Another significant principle that both Charlton and Stradling have been trumpeting at recent council meetings is that they believe incentives are designed to spur new growth and development rather than as they saw it “rewarding” projects that had already been completed and would have happened with or without the tax exemption bylaw.

 

“Quite simply, we shouldn’t be giving breaks to incentify new developments to developments that have already taken place. They didn’t need the incentive to do the project and would have completed it anyway. If we’re going to go retroactive, how far back do we go? Folks like the Allan buildings on Columbia Avenue have put lots of manpower and money into their projects: should we retroactively incentify them as well?”

 

While the two councilors opposed to the bylaw believe the process could have been cleaner to start fresh in the next building period with the bylaw to avoid perhaps adding in projects that are already in progress, the mayor explained that the bylaw “has to start somewhere, so we decided this is where it will start.
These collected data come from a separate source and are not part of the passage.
-- ==== Sys2Proof/Laws/Producers.lean ====
section
/-! SUPPORT. Who names whom in flight (R51): the invariant of the producers, as the operations of a step keep it. -/

namespace Sys2Proof.Machine

/-- The entry in ROB slot `p` is not empty and its result is still due. -/
def State.Awaited (s : State) (p : Nat) : Prop := (s.robAt p).status ≠ .empty ∧ (s.robAt p).ready = false

/-- `State.Coherent` and `State.Tracked` by the status of the slots: under the FIFO range the two say the same (`flow_iff`). -/
structure State.Flow (s : State) : Prop where
  rst : ∀ r p, s.rst.get r = some p → (s.robAt p).status ≠ .empty ∧ s.Writes p r
  pending : ∀ c j p r, (s.rsAt c j).busy = true → (s.rsAt c j).Waits p r →
    s.Awaited p ∧ s.robAge p < s.robAge (s.rsAt c j).dest ∧ s.Writes p r
  station : ∀ c j, (s.rsAt c j).busy = true → s.Awaited (s.rsAt c j).dest
    ∧ (s.robAt (s.rsAt c j).dest).uop = (s.rsAt c j).uop
    ∧ ∀ i, decode (s.rsAt c j).uop = .ok i → i.cls = c ∧ (s.robAt (s.rsAt c j).dest).dest = i.dest
  one : ∀ c d j k, (s.rsAt c j).busy = true → (s.rsAt d k).busy = true →
    (s.rsAt c j).dest = (s.rsAt d k).dest → c = d ∧ j = k
  lq : ∀ l ∈ s.lq, s.Awaited l.dest ∧ (∃ i, decode (s.robAt l.dest).uop = .ok i ∧ i.isLoad = true) ∧ s.StartedFor l.dest
  record : ∀ r ∈ s.records, s.Awaited r.p ∧ s.StartedFor r.p ∧ (r.halt = true → ∀ q, ¬ s.Writes r.p q)
  oneRecord : (s.records.map (·.p)).Nodup
  halt : ∀ p, (s.robAt p).status ≠ .empty → (s.robAt p).halt = true → ∀ q, ¬ s.Writes p q
  apart : s.fatal = none → (s.lq.map (·.dest)).Nodup ∧ ∀ l ∈ s.lq, ∀ r ∈ s.records, r.p ≠ l.dest

theorem occupied_iff_status {s : State} (hs : s.Fifo) (p : Nat) :
    (s.robAt p).status ≠ .empty ↔ p < s.cfg.robCapacity ∧ s.occupied p = true := by
  by_cases hp : p < s.cfg.robCapacity
  · rw [hs.occupied_iff p hp]; simp [hp]
  · rw [s.robAt_of_le (by rw [hs.size]; omega)]; simp [RobEntry.free, hp]

theorem due_iff {s : State} (hs : s.Fifo) (p : Nat) : s.Due p ↔ s.Awaited p := by
  unfold State.Awaited
  rw [occupied_iff_status hs]
  exact ⟨fun ⟨a, b, c⟩ => ⟨⟨a, b⟩, c⟩, fun ⟨⟨a, b⟩, c⟩ => ⟨a, b, c⟩⟩

theorem flow_iff {s : State} (hs : s.Fifo) : s.Flow ↔ s.Coherent ∧ s.Tracked := by
  constructor
  · intro h
    refine ⟨⟨fun r p hr => ?_, fun c j p r hb hw => ?_, fun c j hb => (due_iff hs _).mpr (h.station c j hb).1, h.one,
        fun l hl => ?_, fun r hr => (due_iff hs _).mpr (h.record r hr).1, h.oneRecord, fun p hp => ⟨?_, ?_, ?_⟩⟩,
      ⟨fun c j hb => (h.station c j hb).2, fun r hr => (h.record r hr).2, fun p hp ho => ?_, h.apart⟩⟩
    · obtain ⟨a, b⟩ := h.rst r p hr
      rw [occupied_iff_status hs] at a
      exact ⟨a.1, a.2, b⟩
    · obtain ⟨a, b⟩ := h.pending c j p r hb hw
      exact ⟨(due_iff hs _).mpr a, b⟩
    · obtain ⟨a, b⟩ := h.lq l hl
      exact ⟨(due_iff hs _).mpr a, b⟩
    · rintro c j hb rfl
      exact absurd hp (by simp [(h.station c j hb).1.2])
    · rintro l hl rfl
      exact absurd hp (by simp [(h.lq l hl).1.2])
    · rintro r hr rfl
      exact absurd hp (by simp [(h.record r hr).1.2])
    · exact h.halt p ((occupied_iff_status hs p).mpr ⟨hp, ho⟩)
  · rintro ⟨h, k⟩
    refine ⟨fun r p hr => ?_, fun c j p r hb hw => ?_, fun c j hb => ⟨(due_iff hs _).mp (h.station c j hb), k.station c j hb⟩,
      h.oneStation, fun l hl => ?_, fun r hr => ⟨(due_iff hs _).mp (h.record r hr), k.record r hr⟩, h.oneRecord,
      fun p hp => ?_, k.apart⟩
    · obtain ⟨a, b, c⟩ := h.rst r p hr
      exact ⟨(occupied_iff_status hs p).mpr ⟨a, b⟩, c⟩
    · obtain ⟨a, b⟩ := h.pending c j p r hb hw
      exact ⟨(due_iff hs _).mp a, b⟩
    · obtain ⟨a, b⟩ := h.lq l hl
      exact ⟨(due_iff hs _).mp a, b⟩
    · obtain ⟨a, b⟩ := (occupied_iff_status hs p).mp hp
      exact k.halt p a b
Where we chose to start it was for any projects that took place between November 1st 2009 and October 31st 2010.

 

While not all councilors agree with the exact approach taken on this bylaw, most councillors and staff expect the move will benefit Rossland over the longer term.

 

Granstrom believes that, while not everyone on council may fully agree with the decision, there comes a point when council should speak with one voice and not have individual members “attacking and criticizing with no basis” the bylaw’s intent–which is to improve the city.

 

“When people like Laurie make statements like “Do they have the community interests in mind?” Well, of course we do. What do you think we have in mind? What’s our motivation? Is Red Mountain giving us a free ski pass? I don’t think so. If you want to work for the community and you don’t understand that some economic activity is important, then what are you doing here? At some point you’ve just got to be confident in what you’re doing leave it at that and move forward with things.”

 

With the bylaw now adopted,  non-residential development projects within Rossland city limits that are over $10,000 in value will be able to apply for a tax exemption on any increased assessment related to the new work, upgrades and improvements associated with the project.

 

That tax exemption will apply for approved projects for a five year period. At that time the developer may apply for a five year extension in which the tax on the increased assessment due to the improvements will be ramped back up over the second five year period. Part of the thought behind the bylaw is that currently developers who wish to improve their buildings are likely hit with an increased assessment on the value of their property and thus likely have to pay an increased property tax bill. Removing that hindrance to development and allowing a ramp up period for the project to start generating revenue before its hit with increased taxes is the basis of the new bylaw. At its heart, it’s as much removing a hindrance to development as it is creating an incentive for new development.

 

Projects that take place within a given tax year  from November 1st to October 31st of each year can apply prior to October 31st in the year the project took place. When assessments begin taking place on November 1st the applied property receives their exemption and the new work is not factored in to the assessed value to be taxed on.

 

Ultimately, the new bylaw was passed on Wednesday the 27th by council and the two projects in question have been accepted under the program. Moving forward,, it is hoped that the new bylaw will spur investment in the community, remove one hindrance to development in Rossland and, at the end of the day, leave our city both improved and in better economic health by the end of the five, possibly ten, year program. In the short, term the City will not lose any revenue : instead, it will simply not gain new revenue from these projects through increased assessments. Once the exemption expires, the city will receive increased revenues from these projects based on any increases in their assessments at that time.

 

The question still lingers however; is it right to offer incentives to develop to projects that have already been completed?